In general he discusses surrogate models where inputs CFD data and metrics and these data sets would need to be on HAND to do these things.

Understanding Data Structures

To promote a clear comprehension and efficient utilization of these complex datasets, the team has adopted a structured approach. Specifically, each dataset incorporates a consistent naming convention for all files and components.

This helps so that people sharing openly can give the best results.

Key elements within each dataset include:

• STL files: These files define the surface mesh of the Ahmed car body geometry.
• Boundary VTP: These files describe the time-averaged flow quantities (Pressure Coefficient, Skin Friction Coefficient, y+) on the Ahmed car body surface.
• Volume VTU: Files detail the time-averaged flow quantities (pressure, velocity, Reynolds Stresses, Turbulent Kinetic Energy) within the domain volume.
• Force/Moment CSV: Files contain time-averaged drag & lift and side force and pitching moment coefficients.
• Image Slices: Folder with the various images that you can utilize, as well as the STL and .csv files.

Accessing the Data

The speaker goes over the logistics, with clear data labels and data structures, such as .stl, VTP, .CSV, VTD, images, as well as OpenFoam setup to extend and reproduce the data.

These files are on Amazon S3 without needing an Amazon web services account, free to download. In addition, he lists a website caemldatasets.org/ahmedml for all the details, or pre-print and commercial usage licenses. You can view all three data sets below.

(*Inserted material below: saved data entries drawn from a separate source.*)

/-- Unit addresses and boot (R526 to R536): a value heard twice in a row on ENUM_IN becomes the part's address, which it sends on plus 1, or shows a mismatch; a head takes 0; image words go to SRAM from PF0, or from the bus, as the strap says, elsewhere they are denied; GO starts a verification, which runs the image or fails with the CODE of the first test that it does not pass; RESTART clears Hearth; a fuse command revokes slots
and raises SECVER, refused where no valid slot would be left. The management bus answers for its unit. An enumeration frame is a start of 4 µs, a gap of 1 µs and six bits of 2 µs; a mismatch takes two frames in a row of another value; the cores are released at 0x200 + ENTRY.
That SECVER saturates at 64, the fuses apply at once but a verification judges by those that its GO found, CODE is 0 on success, RESTART keeps CODE and a refused GO sets LOAD_DENIED is log 29, the order of the bytes in the SRAM log 4. -/
def Obligations.UnitAddressesAndBoot : Prop :=
  (∀ (s : State), s.pwr.ovenUp = true → s.pwr.oclkUp = true → s.flag F.CHIP_UNIT_VALID = true → s.fld F.CHIP_UNIT_UNIT < 63 → Answers .enumFrameSend s fun t => t.boot = { s.boot with enumOut := ([(true, 4000), (false, 1000)] ++ (List.range 6).flatMap fun i => if Nat.testBit (s.fld F.CHIP_UNIT_UNIT + 1) (5 - i) then [(true, 1500), (false, 500)] else [(true, 500), (false, 1500)]) } ∧ Within [.boot] s t) ∧
  (∀ (s : State), s.pwr.ovenUp = true → s.pwr.oclkUp = true → (s.flag F.CHIP_UNIT_VALID = false ∨ s.fld F.CHIP_UNIT_UNIT = 63) → Answers .enumFrameSend s fun t => t.boot = { s.boot with enumOut := [] } ∧ Within [.boot] s t) ∧
  (∀ (s : State) (start : Nat) (ps : List (Nat × Nat)) (v : Nat), s.pwr.ovenUp = true → s.pwr.oclkUp = true → s.boot.enumHead = false → 3000 ≤ start → start ≤ 5000 → ps.length = 6 → (∀ p ∈ ps, 1600 ≤ p.2 ∧ p.2 ≤ 2400 ∧ ((1100 ≤ p.1 ∧ p.1 ≤ 1900) ∨ (200 ≤ p.1 ∧ p.1 ≤ 800))) → v = ps.foldl (fun v p => 2 * v + if 1100 ≤ p.1 then 1 else 0) 0 → s.flag F.CHIP_UNIT_HEARD_VALID = true → s.fld F.CHIP_UNIT_HEARD = v → s.flag F.CHIP_UNIT_VALID = false →
    Answers (.enumFrameReceive start ps) s fun t =>
      t.fld F.CHIP_UNIT_UNIT = v ∧ t.flag F.CHIP_UNIT_VALID = true ∧ t.flag F.CHIP_INT_STATUS_ENUM_DONE = true ∧
      t.boot = { s.boot with enumOut := if v < 63 then ([(true, 4000), (false, 1000)] ++ (List.range 6).flatMap fun i => if Nat.testBit (v + 1) (5 - i) then [(true, 1500), (false, 500)] else [(true, 500), (false, 1500)]) else [] } ∧ Touches [.boot] [whole Reg.CHIP_UNIT, F.CHIP_INT_STATUS_ENUM_DONE] s t) ∧
  (∀ (s : State) (start : Nat) (ps : List (Nat × Nat)) (v : Nat), s.pwr.ovenUp = true → s.pwr.oclkUp = true → s.boot.enumHead = false → 3000 ≤ start → start ≤ 5000 → ps.length = 6 → (∀ p ∈ ps, 1600 ≤ p.2 ∧ p.2 ≤ 2400 ∧ ((1100 ≤ p.1 ∧ p.1 ≤ 1900) ∨ (200 ≤ p.1 ∧ p.1 ≤ 800))) → v = ps.foldl (fun v p => 2 * v + if 1100 ≤ p.1 then 1 else 0) 0 → s.flag F.CHIP_UNIT_VALID = false → (s.flag F.CHIP_UNIT_HEARD_VALID = false ∨ s.fld F.CHIP_UNIT_HEARD ≠ v) →
    Answers (.enumFrameReceive start ps) s fun t =>
      t.fld F.CHIP_UNIT_HEARD = v ∧ t.flag F.CHIP_UNIT_HEARD_VALID = true ∧ Touches [] [F.CHIP_UNIT_HEARD, F.CHIP_UNIT_HEARD_VALID] s t) ∧
  (∀ (s : State) (start : Nat) (ps : List (Nat × Nat)) (v : Nat), s.pwr.ovenUp = true → s.pwr.oclkUp = true → s.boot.enumHead = false → 3000 ≤ start → start ≤ 5000 → ps.length = 6 → (∀ p ∈ ps, 1600 ≤ p.2 ∧ p.2 ≤ 2400 ∧ ((1100 ≤ p.1 ∧ p.1 ≤ 1900) ∨ (200 ≤ p.1 ∧ p.1 ≤ 800))) → v = ps.foldl (fun v p => 2 * v + if 1100 ≤ p.1 then 1 else 0) 0 → s.flag F.CHIP_UNIT_VALID = true →
    Answers (.enumFrameReceive start ps) s fun t =>
      t.flag F.CHIP_INT_STATUS_ENUM_MISMATCH = (s.flag F.CHIP_INT_STATUS_ENUM_MISMATCH || (s.flag F.CHIP_UNIT_HEARD_VALID && decide (s.fld F.CHIP_UNIT_HEARD ≠ s.fld F.CHIP_UNIT_UNIT ∧ v ≠ s.fld F.CHIP_UNIT_UNIT))) ∧ t.fld F.CHIP_UNIT_UNIT = s.fld F.CHIP_UNIT_UNIT ∧
      t.fld F.CHIP_UNIT_HEARD = v ∧ t.flag F.CHIP_UNIT_HEARD_VALID = true ∧
      Touches [] [F.CHIP_UNIT_HEARD, F.CHIP_UNIT_HEARD_VALID, F.CHIP_INT_STATUS_ENUM_MISMATCH] s t) ∧
  (∀ (s : State) (start : Nat) (ps : List (Nat × Nat)), (s.boot.enumHead = true ∨ start < 3000 ∨ 5000 < start ∨ ps.length ≠ 6) → Answers (.enumFrameReceive start ps) s fun t => t = s) ∧
  (∀ (s : State), s.pwr.ovenUp = true → s.pwr.oclkUp = true → Answers .enumTimeout s fun t =>
      t.flag F.CHIP_INT_STATUS_ENUM_TIMEOUT = (s.flag F.CHIP_INT_STATUS_ENUM_TIMEOUT || !s.flag F.CHIP_UNIT_VALID) ∧ Touches [] [F.CHIP_INT_STATUS_ENUM_TIMEOUT] s t) ∧
  (∀ (s : State) (ag : Agent) (d : Word), s.pwr.mainUp = true → pf1Denied ag Reg.CHIP_ENUM_CMD s = false →
    Answers (.reenum ag d) s fun t =>
      (s.boot.enumHead = false → t.flag F.CHIP_UNIT_VALID = false ∧ t.boot = { s.boot with enumOut := [] } ∧ t.fld F.CHIP_UNIT_UNIT = s.fld F.CHIP_UNIT_UNIT) ∧
      (s.boot.enumHead = true → t.flag F.CHIP_UNIT_VALID = true ∧ t.fld F.CHIP_UNIT_UNIT = 0 ∧ t.flag F.CHIP_INT_STATUS_ENUM_DONE = true ∧ t.boot.enumOut = ([(true, 4000), (false, 1000)] ++ (List.range 6).flatMap fun i => if Nat.testBit (1) (5 - i) then [(true, 1500), (false, 500)] else [(true, 500), (false, 1500)])) ∧
      Touches [.boot] (whole Reg.CHIP_ENUM_CMD :: [whole Reg.CHIP_UNIT, F.CHIP_INT_STATUS_ENUM_DONE]) s t) ∧
  (∀ (s : State) (d : Word), s.pwr.mainUp = true → s.boot.strapBoot = false → s.fld F.HRTH_BOOT_STATUS_STATE ≠ 3 → s.fld F.HRTH_BOOT_STATUS_STATE ≠ 4 →
    Answers (.hrthLoadDataWrite .pf0 d) s fun t =>
      t.sramBytes (s.fld F.HRTH_LOAD_ADDR_ADDR / 4 * 4) 4 = leBytes 4 d.toNat ∧ t.fld F.HRTH_LOAD_ADDR_ADDR = ((s.fld F.HRTH_LOAD_ADDR_ADDR / 4 * 4) + 4) % 2 ^ 22 ∧ SramKeep (s.fld F.HRTH_LOAD_ADDR_ADDR / 4 * 4) 4 s t ∧ Touches [.sram] [whole Reg.HRTH_LOAD_DATA, F.HRTH_LOAD_ADDR_ADDR] s t) ∧
  (∀ (s : State) (ag : Agent) (d : Word), s.pwr.mainUp = true → pf1Denied ag Reg.HRTH_LOAD_DATA s = false → (ag ≠ .pf0 ∨ s.boot.strapBoot = true ∨ s.fld F.HRTH_BOOT_STATUS_STATE = 3 ∨ s.fld F.HRTH_BOOT_STATUS_STATE = 4) →
    Answers (.hrthLoadDataWrite ag d) s fun t => t.flag F.HRTH_INT_STATUS_LOAD_DENIED = true ∧ Touches [] [whole Reg.HRTH_LOAD_DATA, F.HRTH_INT_STATUS_LOAD_DENIED] s t) ∧
  (∀ (s : State) (d : Word), s.pwr.mainUp = true → d.getLsbD 1 = false → s.boot.strapBoot = false → (s.fld F.HRTH_BOOT_STATUS_STATE = 1 ∨ s.fld F.HRTH_BOOT_STATUS_STATE = 2 ∨ s.fld F.HRTH_BOOT_STATUS_STATE = 5) →
    Answers (.go .pf0 d) s fun t => t.fld F.HRTH_BOOT_STATUS_STATE = 3 ∧ t.boot = { s.boot with seen := { valid := s.boot.valid, revoked := s.boot.revoked, secver := s.boot.secver, hash := s.boot.hash } } ∧
      Touches [.hst, .boot] [whole Reg.HRTH_BOOT_CMD, F.HRTH_BOOT_STATUS_STATE] s t) ∧
  (∀ (s : State) (ag : Agent) (d : Word), s.pwr.mainUp = true → pf1Denied ag Reg.HRTH_BOOT_CMD s = false → d.getLsbD 1 = false → (ag ≠ .pf0 ∨ s.boot.strapBoot = true ∨ s.fld F.HRTH_BOOT_STATUS_STATE = 3 ∨ s.fld F.HRTH_BOOT_STATUS_STATE = 4) →
    Answers (.go ag d) s fun t => t.flag F.HRTH_INT_STATUS_LOAD_DENIED = true ∧ Touches [.hst] [whole Reg.HRTH_BOOT_CMD, F.HRTH_INT_STATUS_LOAD_DENIED] s t) ∧
  (∀ (s : State), s.pwr.mainUp = true → s.fld F.HRTH_BOOT_STATUS_STATE = 3 →
    Answers .bootVerifyDone s fun t =>
      ((leNat (s.sramBytes 0 4) ≠ 0x5A4C5259 ∨ leNat (s.sramBytes 4 4) ≠ 1) → t.fld F.HRTH_BOOT_STATUS_CODE = 1 ∧ t.fld F.HRTH_BOOT_STATUS_STATE = 5 ∧ t.flag F.HRTH_INT_STATUS_BOOT_FAIL = true ∧ t.boot = s.boot) ∧ (¬(leNat (s.sramBytes 0 4) ≠ 0x5A4C5259 ∨ leNat (s.sramBytes 4 4) ≠ 1) → (leNat (s.sramBytes 8 4) = 0 ∨ 4193792 < leNat (s.sramBytes 8 4) ∨ leNat (s.sramBytes 8 4) % 4 ≠ 0 ∨ leNat (s.sramBytes 8 4) ≤ leNat (s.sramBytes 12 4) ∨ leNat (s.sramBytes 12 4) % 4 ≠ 0) → t.fld F.HRTH_BOOT_STATUS_CODE = 2 ∧ t.fld F.HRTH_BOOT_STATUS_STATE = 5 ∧ t.flag F.HRTH_INT_STATUS_BOOT_FAIL = true ∧ t.boot = s.boot) ∧ (¬(leNat (s.sramBytes 0 4) ≠ 0x5A4C5259 ∨ leNat (s.sramBytes 4 4) ≠ 1) → ¬(leNat (s.sramBytes 8 4) = 0 ∨ 4193792 < leNat (s.sramBytes 8 4) ∨ leNat (s.sramBytes 8 4) % 4 ≠ 0 ∨ leNat (s.sramBytes 8 4) ≤ leNat (s.sramBytes 12 4) ∨ leNat (s.sramBytes 12 4) % 4 ≠ 0) → (keySlot s) = none → t.fld F.HRTH_BOOT_STATUS_CODE = 3 ∧ t.fld F.HRTH_BOOT_STATUS_STATE = 5 ∧ t.flag F.HRTH_INT_STATUS_BOOT_FAIL = true ∧ t.boot = s.boot) ∧ (¬(leNat (s.sramBytes 0 4) ≠ 0x5A4C5259 ∨ leNat (s.sramBytes 4 4) ≠ 1) → ¬(leNat (s.sramBytes 8 4) = 0 ∨ 4193792 < leNat (s.sramBytes 8 4) ∨ leNat (s.sramBytes 8 4) % 4 ≠ 0 ∨ leNat (s.sramBytes 8 4) ≤ leNat (s.sramBytes 12 4) ∨ leNat (s.sramBytes 12 4) % 4 ≠ 0) → (keySlot s) ≠ none → Config.ecdsaVerify (s.sramBytes 0x50 96) (Config.sha384 (s.sramBytes 0 0xB0)) (s.sramBytes 0xB0 96) = false → t.fld F.HRTH_BOOT_STATUS_CODE = 4 ∧ t.fld F.HRTH_BOOT_STATUS_STATE = 5 ∧ t.flag F.HRTH_INT_STATUS_BOOT_FAIL = true ∧ t.boot = s.boot) ∧
      (¬(leNat (s.sramBytes 0 4) ≠ 0x5A4C5259 ∨ leNat (s.sramBytes 4 4) ≠ 1) → ¬(leNat (s.sramBytes 8 4) = 0 ∨ 4193792 < leNat (s.sramBytes 8 4) ∨ leNat (s.sramBytes 8 4) % 4 ≠ 0 ∨ leNat (s.sramBytes 8 4) ≤ leNat (s.sramBytes 12 4) ∨ leNat (s.sramBytes 12 4) % 4 ≠ 0) → (keySlot s) ≠ none → ¬(Config.ecdsaVerify (s.sramBytes 0x50 96) (Config.sha384 (s.sramBytes 0 0xB0)) (s.sramBytes 0xB0 96) = false) → Config.sha384 (s.sramBytes 0x200 (leNat (s.sramBytes 8 4))) ≠ BitVec.ofNat 384 (beNat (s.sramBytes 0x20 48)) → t.fld F.HRTH_BOOT_STATUS_CODE = 5 ∧ t.fld F.HRTH_BOOT_STATUS_STATE = 5 ∧ t.flag F.HRTH_INT_STATUS_BOOT_FAIL = true ∧ t.boot = s.boot) ∧ (¬(leNat (s.sramBytes 0 4) ≠ 0x5A4C5259 ∨ leNat (s.sramBytes 4 4) ≠ 1) → ¬(leNat (s.sramBytes 8 4) = 0 ∨ 4193792 < leNat (s.sramBytes 8 4) ∨ leNat (s.sramBytes 8 4) % 4 ≠ 0 ∨ leNat (s.sramBytes 8 4) ≤ leNat (s.sramBytes 12 4) ∨ leNat (s.sramBytes 12 4) % 4 ≠ 0) → (keySlot s) ≠ none → ¬(Config.ecdsaVerify (s.sramBytes 0x50 96) (Config.sha384 (s.sramBytes 0 0xB0)) (s.sramBytes 0xB0 96) = false) → ¬(Config.sha384 (s.sramBytes 0x200 (leNat (s.sramBytes 8 4))) ≠ BitVec.ofNat 384 (beNat (s.sramBytes 0x20 48))) → leNat (s.sramBytes 16 4) < s.boot.seen.secver → t.fld F.HRTH_BOOT_STATUS_CODE = 6 ∧ t.fld F.HRTH_BOOT_STATUS_STATE = 5 ∧ t.flag F.HRTH_INT_STATUS_BOOT_FAIL = true ∧ t.boot = s.boot) ∧
      (¬(leNat (s.sramBytes 0 4) ≠ 0x5A4C5259 ∨ leNat (s.sramBytes 4 4) ≠ 1) → ¬(leNat (s.sramBytes 8 4) = 0 ∨ 4193792 < leNat (s.sramBytes 8 4) ∨ leNat (s.sramBytes 8 4) % 4 ≠ 0 ∨ leNat (s.sramBytes 8 4) ≤ leNat (s.sramBytes 12 4) ∨ leNat (s.sramBytes 12 4) % 4 ≠ 0) → (keySlot s) ≠ none → ¬(Config.ecdsaVerify (s.sramBytes 0x50 96) (Config.sha384 (s.sramBytes 0 0xB0)) (s.sramBytes 0xB0 96) = false) → ¬(Config.sha384 (s.sramBytes 0x200 (leNat (s.sramBytes 8 4))) ≠ BitVec.ofNat 384 (beNat (s.sramBytes 0x20 48))) → ¬(leNat (s.sramBytes 16 4) < s.boot.seen.secver) →
        t.fld F.HRTH_BOOT_STATUS_CODE = 0 ∧ t.fld F.HRTH_BOOT_STATUS_STATE = 4 ∧ t.fld F.HRTH_BOOT_STATUS_SLOT = (keySlot s).getD 0 ∧ t.flag F.HRTH_INT_STATUS_RUNNING = true ∧
        t.boot = { s.boot with cores := 0xF, entry := 0x200 + leNat (s.sramBytes 12 4), busErr := 0, kicks := [s.clk.tclk, s.clk.tclk, s.clk.tclk, s.clk.tclk] }) ∧
      Touches [.boot] [whole Reg.HRTH_BOOT_STATUS, F.HRTH_INT_STATUS_RUNNING, F.HRTH_INT_STATUS_BOOT_FAIL] s t) ∧
  (∀ (s : State), s.pwr.mainUp = true → s.fld F.HRTH_BOOT_STATUS_STATE ≠ 3 → Answers .bootVerifyDone s fun t => t = s) ∧
  (∀ (s : State) (ag : Agent) (d : Word), s.pwr.mainUp = true → pf1Denied ag Reg.HRTH_BOOT_CMD s = false → (ag = .pf0 ∨ ∃ c, ag = .hearth c) → d.getLsbD 0 = false →
    Answers (.restart ag d) s fun t =>
      t.sram = [] ∧ t.boot = { s.boot with cores := 0 } ∧ t.fld F.HRTH_BOOT_STATUS_STATE = (if s.boot.strapBoot then 2 else 1) ∧ t.fld F.HRTH_BOOT_STATUS_CODE = s.fld F.HRTH_BOOT_STATUS_CODE ∧
      t.fld F.FLT_LIVE_HUNG = 0 ∧ t.hst.mbox = [] ∧ (∀ q : Fin 16, t.reg (Reg.MBOX_Q_MASK q) = regReset (Reg.MBOX_Q_MASK q)) ∧ Within [.regs, .sram, .hst, .boot] s t) ∧
  (∀ (s : State) (c : Fin 4) (d : Word), s.pwr.mainUp = true → s.boot.valid &&& ~~~(s.boot.revoked ||| d.setWidth 4) ≠ 0 →
    Answers (.fuseCmdGo (.hearth c) d) s fun t =>
      t.boot = { s.boot with revoked := s.boot.revoked ||| d.setWidth 4, secver := if d.getLsbD 8 then min 64 (s.boot.secver + 1) else s.boot.secver } ∧ Touches [.boot] [whole Reg.HRTH_FUSE_CMD] s t) ∧
  (∀ (s : State) (c : Fin 4) (d : Word), s.pwr.mainUp = true → s.boot.valid &&& ~~~(s.boot.revoked ||| d.setWidth 4) = 0 →
    Answers (.fuseCmdGo (.hearth c) d) s fun t => t.flag F.HRTH_INT_STATUS_FUSE_REFUSED = true ∧ Touches [] [whole Reg.HRTH_FUSE_CMD, F.HRTH_INT_STATUS_FUSE_REFUSED] s t) ∧
  (∀ (s : State) (ag : Agent) (d : Word), s.pwr.mainUp = true → pf1Denied ag Reg.HRTH_FUSE_CMD s = false → (∀ c, ag ≠ .hearth c) → Answers (.fuseCmdGo ag d) s fun t => Touches [] [] s t) ∧
  (∀ (s : State) (u b0 b1 b2 b3 : Byte), s.pwr.mainUp = true → s.flag F.CHIP_UNIT_VALID = true → u.toNat = s.fld F.CHIP_UNIT_UNIT → s.boot.strapBoot = true → s.fld F.HRTH_BOOT_STATUS_STATE ≠ 3 → s.fld F.HRTH_BOOT_STATUS_STATE ≠ 4 →
    Answers (.mgmtBusTransaction [u, 0x12, b0, b1, b2, b3] false) s fun t =>
      t.sramBytes (s.fld F.HRTH_LOAD_ADDR_ADDR / 4 * 4) 4 = [b3, b2, b1, b0] ∧ t.fld F.HRTH_LOAD_ADDR_ADDR = ((s.fld F.HRTH_LOAD_ADDR_ADDR / 4 * 4) + 4) % 2 ^ 22 ∧ t.boot = { s.boot with mgmtAck := true, mgmtOut := [] } ∧
      SramKeep (s.fld F.HRTH_LOAD_ADDR_ADDR / 4 * 4) 4 s t ∧ Touches [.sram, .boot] [F.HRTH_LOAD_ADDR_ADDR] s t) ∧
  (∀ (s : State) (u : Byte), s.pwr.mainUp = true → s.flag F.CHIP_UNIT_VALID = true → u.toNat = s.fld F.CHIP_UNIT_UNIT →
    Answers (.mgmtBusTransaction [u, 0x10] true) s fun t =>
      t.boot = { s.boot with mgmtAck := true, mgmtOut := beBytes 4 (s.reg Reg.HRTH_BOOT_STATUS).toNat } ∧ Touches [.boot] [] s t) ∧
  (∀ (s : State) (u r : Byte) (rest : List Byte), s.pwr.mainUp = true → u ≠ 0xFF → (s.flag F.CHIP_UNIT_VALID = false ∨ u.toNat ≠ s.fld F.CHIP_UNIT_UNIT) →
    Answers (.mgmtBusTransaction (u :: r :: rest) true) s fun t => t.boot = { s.boot with mgmtAck := false, mgmtOut := [0xFF, 0xFF, 0xFF, 0xFF] } ∧ Within [.boot] s t)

Cost Consideration for GPU and Data

As this technology is in the beginning stages, costs can be high, especially with all of the compute resources that you require.

At a cost of a cent, however, 500 case runs adds up. He makes sure to say that in many machine learning cases the training model will be used. It also makes the point that there will need to be an understanding of GPU before you can get started.

The Main Goal of AI Integration in CFD

Overall, the main idea is that it looks at the difference between a geometry flow and its potential relationships and it should all be automated. Also he states that there needs to be easy and clear validation standards.

Application in Turbulence models

Many of the uses of Machine Learning in CFD could apply to a turbulence model, doing something with an initialization, and many linear solver or transition models.

But, more specifically, they are most interested in the surrogate models.